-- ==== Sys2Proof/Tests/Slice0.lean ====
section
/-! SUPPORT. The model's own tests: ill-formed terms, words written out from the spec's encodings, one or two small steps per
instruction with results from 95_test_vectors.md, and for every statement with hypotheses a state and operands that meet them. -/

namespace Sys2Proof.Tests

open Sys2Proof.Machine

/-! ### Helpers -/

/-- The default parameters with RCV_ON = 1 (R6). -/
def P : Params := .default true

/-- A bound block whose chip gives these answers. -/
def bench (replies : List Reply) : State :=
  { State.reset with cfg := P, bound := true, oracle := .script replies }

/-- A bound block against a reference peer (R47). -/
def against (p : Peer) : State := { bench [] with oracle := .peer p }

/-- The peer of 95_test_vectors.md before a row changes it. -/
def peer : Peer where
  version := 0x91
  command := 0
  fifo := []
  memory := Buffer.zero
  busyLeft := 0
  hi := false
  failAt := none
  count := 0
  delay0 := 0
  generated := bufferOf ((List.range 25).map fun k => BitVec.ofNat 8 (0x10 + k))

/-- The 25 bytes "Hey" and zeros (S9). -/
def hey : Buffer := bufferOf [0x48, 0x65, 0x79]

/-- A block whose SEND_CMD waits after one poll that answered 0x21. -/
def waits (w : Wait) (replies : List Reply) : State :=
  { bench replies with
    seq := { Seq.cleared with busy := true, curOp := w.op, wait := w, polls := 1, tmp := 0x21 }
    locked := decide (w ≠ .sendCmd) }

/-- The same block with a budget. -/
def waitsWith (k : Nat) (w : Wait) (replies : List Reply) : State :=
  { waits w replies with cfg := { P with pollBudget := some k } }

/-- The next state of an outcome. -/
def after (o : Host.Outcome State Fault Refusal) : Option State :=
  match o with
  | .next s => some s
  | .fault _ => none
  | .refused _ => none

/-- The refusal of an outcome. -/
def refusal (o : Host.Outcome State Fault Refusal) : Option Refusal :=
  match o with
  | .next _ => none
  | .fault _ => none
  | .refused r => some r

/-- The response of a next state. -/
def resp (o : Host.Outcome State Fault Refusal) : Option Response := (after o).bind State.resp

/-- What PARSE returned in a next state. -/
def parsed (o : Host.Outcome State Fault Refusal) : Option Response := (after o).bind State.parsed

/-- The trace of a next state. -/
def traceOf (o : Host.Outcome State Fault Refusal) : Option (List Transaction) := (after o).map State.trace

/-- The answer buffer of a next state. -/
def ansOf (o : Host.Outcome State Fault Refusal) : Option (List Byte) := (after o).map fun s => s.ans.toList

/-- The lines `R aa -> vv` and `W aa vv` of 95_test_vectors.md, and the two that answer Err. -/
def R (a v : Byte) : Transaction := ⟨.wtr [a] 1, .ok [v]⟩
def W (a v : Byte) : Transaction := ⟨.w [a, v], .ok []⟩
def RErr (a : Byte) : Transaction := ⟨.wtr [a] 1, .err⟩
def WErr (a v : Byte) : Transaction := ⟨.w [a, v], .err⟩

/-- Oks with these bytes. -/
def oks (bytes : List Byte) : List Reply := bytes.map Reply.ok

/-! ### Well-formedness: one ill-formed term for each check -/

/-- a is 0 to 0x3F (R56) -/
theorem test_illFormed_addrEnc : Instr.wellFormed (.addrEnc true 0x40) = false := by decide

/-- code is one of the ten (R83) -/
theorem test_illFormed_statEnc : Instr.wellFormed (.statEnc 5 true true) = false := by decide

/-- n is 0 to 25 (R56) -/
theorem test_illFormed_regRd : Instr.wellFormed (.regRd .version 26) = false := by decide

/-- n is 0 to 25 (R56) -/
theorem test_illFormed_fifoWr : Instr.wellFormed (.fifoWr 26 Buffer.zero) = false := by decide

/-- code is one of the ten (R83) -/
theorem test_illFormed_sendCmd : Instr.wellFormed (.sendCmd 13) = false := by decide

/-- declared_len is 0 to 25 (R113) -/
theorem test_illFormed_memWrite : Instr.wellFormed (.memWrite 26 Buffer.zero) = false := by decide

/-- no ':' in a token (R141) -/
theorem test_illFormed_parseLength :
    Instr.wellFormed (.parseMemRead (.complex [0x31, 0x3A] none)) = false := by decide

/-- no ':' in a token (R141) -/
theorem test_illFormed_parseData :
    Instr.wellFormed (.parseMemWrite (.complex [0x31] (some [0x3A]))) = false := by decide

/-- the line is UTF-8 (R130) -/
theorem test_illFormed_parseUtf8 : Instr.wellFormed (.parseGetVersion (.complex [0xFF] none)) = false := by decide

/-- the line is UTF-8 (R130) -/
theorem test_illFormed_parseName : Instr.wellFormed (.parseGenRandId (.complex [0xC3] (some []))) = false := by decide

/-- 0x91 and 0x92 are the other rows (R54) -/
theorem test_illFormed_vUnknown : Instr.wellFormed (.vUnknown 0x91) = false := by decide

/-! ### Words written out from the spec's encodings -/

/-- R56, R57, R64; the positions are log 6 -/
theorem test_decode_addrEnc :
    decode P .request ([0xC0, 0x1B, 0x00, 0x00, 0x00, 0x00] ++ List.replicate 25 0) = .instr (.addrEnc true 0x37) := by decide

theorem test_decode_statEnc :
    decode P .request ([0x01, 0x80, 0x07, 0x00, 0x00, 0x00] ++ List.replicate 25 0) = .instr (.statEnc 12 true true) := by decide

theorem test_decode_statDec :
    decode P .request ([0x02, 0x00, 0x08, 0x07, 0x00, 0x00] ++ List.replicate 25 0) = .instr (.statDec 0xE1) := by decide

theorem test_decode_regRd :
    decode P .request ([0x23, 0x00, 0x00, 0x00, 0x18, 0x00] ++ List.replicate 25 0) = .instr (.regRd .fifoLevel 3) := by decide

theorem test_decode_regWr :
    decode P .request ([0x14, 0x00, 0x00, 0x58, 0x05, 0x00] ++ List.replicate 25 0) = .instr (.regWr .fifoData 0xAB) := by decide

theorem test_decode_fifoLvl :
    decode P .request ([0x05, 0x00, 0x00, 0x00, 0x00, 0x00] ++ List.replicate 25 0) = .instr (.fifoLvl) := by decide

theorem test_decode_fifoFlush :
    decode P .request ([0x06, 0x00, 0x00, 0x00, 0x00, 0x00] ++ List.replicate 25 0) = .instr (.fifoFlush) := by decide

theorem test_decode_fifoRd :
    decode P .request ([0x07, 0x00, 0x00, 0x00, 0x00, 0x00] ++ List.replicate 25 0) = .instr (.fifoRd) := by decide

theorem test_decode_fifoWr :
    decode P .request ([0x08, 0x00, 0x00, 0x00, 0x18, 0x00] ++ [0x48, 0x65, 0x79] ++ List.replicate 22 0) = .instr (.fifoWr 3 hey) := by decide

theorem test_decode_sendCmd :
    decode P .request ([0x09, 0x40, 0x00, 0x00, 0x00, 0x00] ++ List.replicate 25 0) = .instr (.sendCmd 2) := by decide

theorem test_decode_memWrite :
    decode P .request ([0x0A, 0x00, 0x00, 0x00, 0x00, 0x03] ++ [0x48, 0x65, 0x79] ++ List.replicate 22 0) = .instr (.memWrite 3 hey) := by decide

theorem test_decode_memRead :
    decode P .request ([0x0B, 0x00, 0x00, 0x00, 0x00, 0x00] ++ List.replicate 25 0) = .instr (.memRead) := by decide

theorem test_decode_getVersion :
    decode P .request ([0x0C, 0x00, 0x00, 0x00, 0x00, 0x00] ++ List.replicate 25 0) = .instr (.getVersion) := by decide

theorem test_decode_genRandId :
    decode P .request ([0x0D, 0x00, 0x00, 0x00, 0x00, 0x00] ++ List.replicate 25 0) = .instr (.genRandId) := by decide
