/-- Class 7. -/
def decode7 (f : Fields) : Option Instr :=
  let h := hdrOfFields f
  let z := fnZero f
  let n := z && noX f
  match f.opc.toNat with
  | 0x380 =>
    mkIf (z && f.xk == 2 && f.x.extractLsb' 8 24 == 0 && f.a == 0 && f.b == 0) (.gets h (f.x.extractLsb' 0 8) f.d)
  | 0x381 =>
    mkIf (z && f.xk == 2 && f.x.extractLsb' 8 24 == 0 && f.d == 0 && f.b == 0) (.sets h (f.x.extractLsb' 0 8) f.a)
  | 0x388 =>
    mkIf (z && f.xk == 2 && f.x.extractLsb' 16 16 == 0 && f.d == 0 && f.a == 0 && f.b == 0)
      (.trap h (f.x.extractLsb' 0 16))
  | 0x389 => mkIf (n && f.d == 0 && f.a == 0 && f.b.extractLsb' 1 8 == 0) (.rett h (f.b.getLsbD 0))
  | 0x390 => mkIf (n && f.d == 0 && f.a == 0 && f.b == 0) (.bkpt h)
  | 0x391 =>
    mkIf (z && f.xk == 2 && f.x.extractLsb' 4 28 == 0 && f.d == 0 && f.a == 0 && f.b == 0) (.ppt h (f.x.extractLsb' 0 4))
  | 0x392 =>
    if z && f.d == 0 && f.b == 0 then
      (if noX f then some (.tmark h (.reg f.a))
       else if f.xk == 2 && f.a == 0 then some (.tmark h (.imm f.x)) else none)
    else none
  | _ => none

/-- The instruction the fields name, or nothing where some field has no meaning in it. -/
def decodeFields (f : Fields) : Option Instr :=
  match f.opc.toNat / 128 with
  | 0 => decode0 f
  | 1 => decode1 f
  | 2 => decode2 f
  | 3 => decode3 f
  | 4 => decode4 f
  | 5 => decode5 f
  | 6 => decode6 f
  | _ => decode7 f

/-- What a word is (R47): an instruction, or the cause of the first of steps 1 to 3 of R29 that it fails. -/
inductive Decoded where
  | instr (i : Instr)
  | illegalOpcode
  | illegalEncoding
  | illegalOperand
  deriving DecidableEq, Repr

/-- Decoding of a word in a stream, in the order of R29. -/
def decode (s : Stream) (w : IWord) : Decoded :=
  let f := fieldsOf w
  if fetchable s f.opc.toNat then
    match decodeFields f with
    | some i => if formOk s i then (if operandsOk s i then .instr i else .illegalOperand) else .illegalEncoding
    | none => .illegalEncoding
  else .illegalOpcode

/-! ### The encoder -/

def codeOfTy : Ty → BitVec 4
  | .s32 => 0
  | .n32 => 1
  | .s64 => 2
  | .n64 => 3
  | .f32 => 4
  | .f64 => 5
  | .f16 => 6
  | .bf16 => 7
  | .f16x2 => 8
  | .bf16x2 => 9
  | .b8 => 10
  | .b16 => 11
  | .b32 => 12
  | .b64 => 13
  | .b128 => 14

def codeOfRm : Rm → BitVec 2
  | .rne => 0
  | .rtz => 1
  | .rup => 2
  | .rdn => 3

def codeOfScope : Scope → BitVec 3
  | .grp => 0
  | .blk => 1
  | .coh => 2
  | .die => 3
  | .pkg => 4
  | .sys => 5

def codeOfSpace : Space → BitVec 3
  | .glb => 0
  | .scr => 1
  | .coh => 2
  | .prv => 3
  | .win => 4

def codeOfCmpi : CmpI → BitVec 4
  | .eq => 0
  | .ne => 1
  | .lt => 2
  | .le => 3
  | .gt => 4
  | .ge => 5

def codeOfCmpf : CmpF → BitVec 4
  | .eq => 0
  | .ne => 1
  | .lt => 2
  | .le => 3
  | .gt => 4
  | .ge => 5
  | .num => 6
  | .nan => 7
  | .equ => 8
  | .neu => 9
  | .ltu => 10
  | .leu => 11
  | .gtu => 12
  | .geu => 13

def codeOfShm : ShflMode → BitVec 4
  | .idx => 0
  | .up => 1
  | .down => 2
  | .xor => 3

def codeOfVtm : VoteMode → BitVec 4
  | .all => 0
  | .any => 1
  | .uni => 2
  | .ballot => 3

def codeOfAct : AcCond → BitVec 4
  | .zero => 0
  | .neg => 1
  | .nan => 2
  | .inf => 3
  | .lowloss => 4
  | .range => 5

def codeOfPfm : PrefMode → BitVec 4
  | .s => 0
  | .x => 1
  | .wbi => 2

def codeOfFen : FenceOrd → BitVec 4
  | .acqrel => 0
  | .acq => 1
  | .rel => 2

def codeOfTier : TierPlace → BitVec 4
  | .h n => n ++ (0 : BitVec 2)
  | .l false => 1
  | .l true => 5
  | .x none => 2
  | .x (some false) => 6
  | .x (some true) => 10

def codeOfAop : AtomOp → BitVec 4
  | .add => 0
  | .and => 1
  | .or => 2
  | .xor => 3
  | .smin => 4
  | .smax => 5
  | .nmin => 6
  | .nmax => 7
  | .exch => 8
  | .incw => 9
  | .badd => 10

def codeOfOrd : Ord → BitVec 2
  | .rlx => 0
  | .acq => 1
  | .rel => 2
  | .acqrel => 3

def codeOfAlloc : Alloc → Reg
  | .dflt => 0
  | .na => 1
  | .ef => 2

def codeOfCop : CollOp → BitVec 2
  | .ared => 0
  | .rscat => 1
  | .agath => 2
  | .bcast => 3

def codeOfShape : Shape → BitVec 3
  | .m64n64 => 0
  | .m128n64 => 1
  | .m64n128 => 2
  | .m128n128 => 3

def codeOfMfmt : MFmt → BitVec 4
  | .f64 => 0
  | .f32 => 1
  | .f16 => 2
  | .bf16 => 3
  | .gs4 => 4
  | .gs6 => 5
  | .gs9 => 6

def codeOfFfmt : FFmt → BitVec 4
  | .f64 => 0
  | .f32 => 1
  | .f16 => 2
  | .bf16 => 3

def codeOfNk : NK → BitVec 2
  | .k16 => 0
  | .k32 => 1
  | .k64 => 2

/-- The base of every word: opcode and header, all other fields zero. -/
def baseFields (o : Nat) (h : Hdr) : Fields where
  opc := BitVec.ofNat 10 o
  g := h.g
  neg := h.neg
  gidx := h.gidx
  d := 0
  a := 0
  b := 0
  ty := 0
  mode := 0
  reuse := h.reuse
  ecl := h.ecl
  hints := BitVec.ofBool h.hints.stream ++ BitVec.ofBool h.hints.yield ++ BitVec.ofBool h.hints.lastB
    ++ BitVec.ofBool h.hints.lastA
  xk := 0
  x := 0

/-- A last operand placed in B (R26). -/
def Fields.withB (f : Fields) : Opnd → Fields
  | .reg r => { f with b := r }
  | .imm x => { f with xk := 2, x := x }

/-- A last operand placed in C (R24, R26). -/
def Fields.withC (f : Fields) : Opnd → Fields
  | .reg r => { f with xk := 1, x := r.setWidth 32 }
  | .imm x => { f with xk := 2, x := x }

++++++++++++++++++++

> [EXERCISE REQUIREMENTS]:
For the string "toNat", work out how many lines of the entries contain it and reply with that number alone.

> [RESULT OF THE EXERCISE]:
3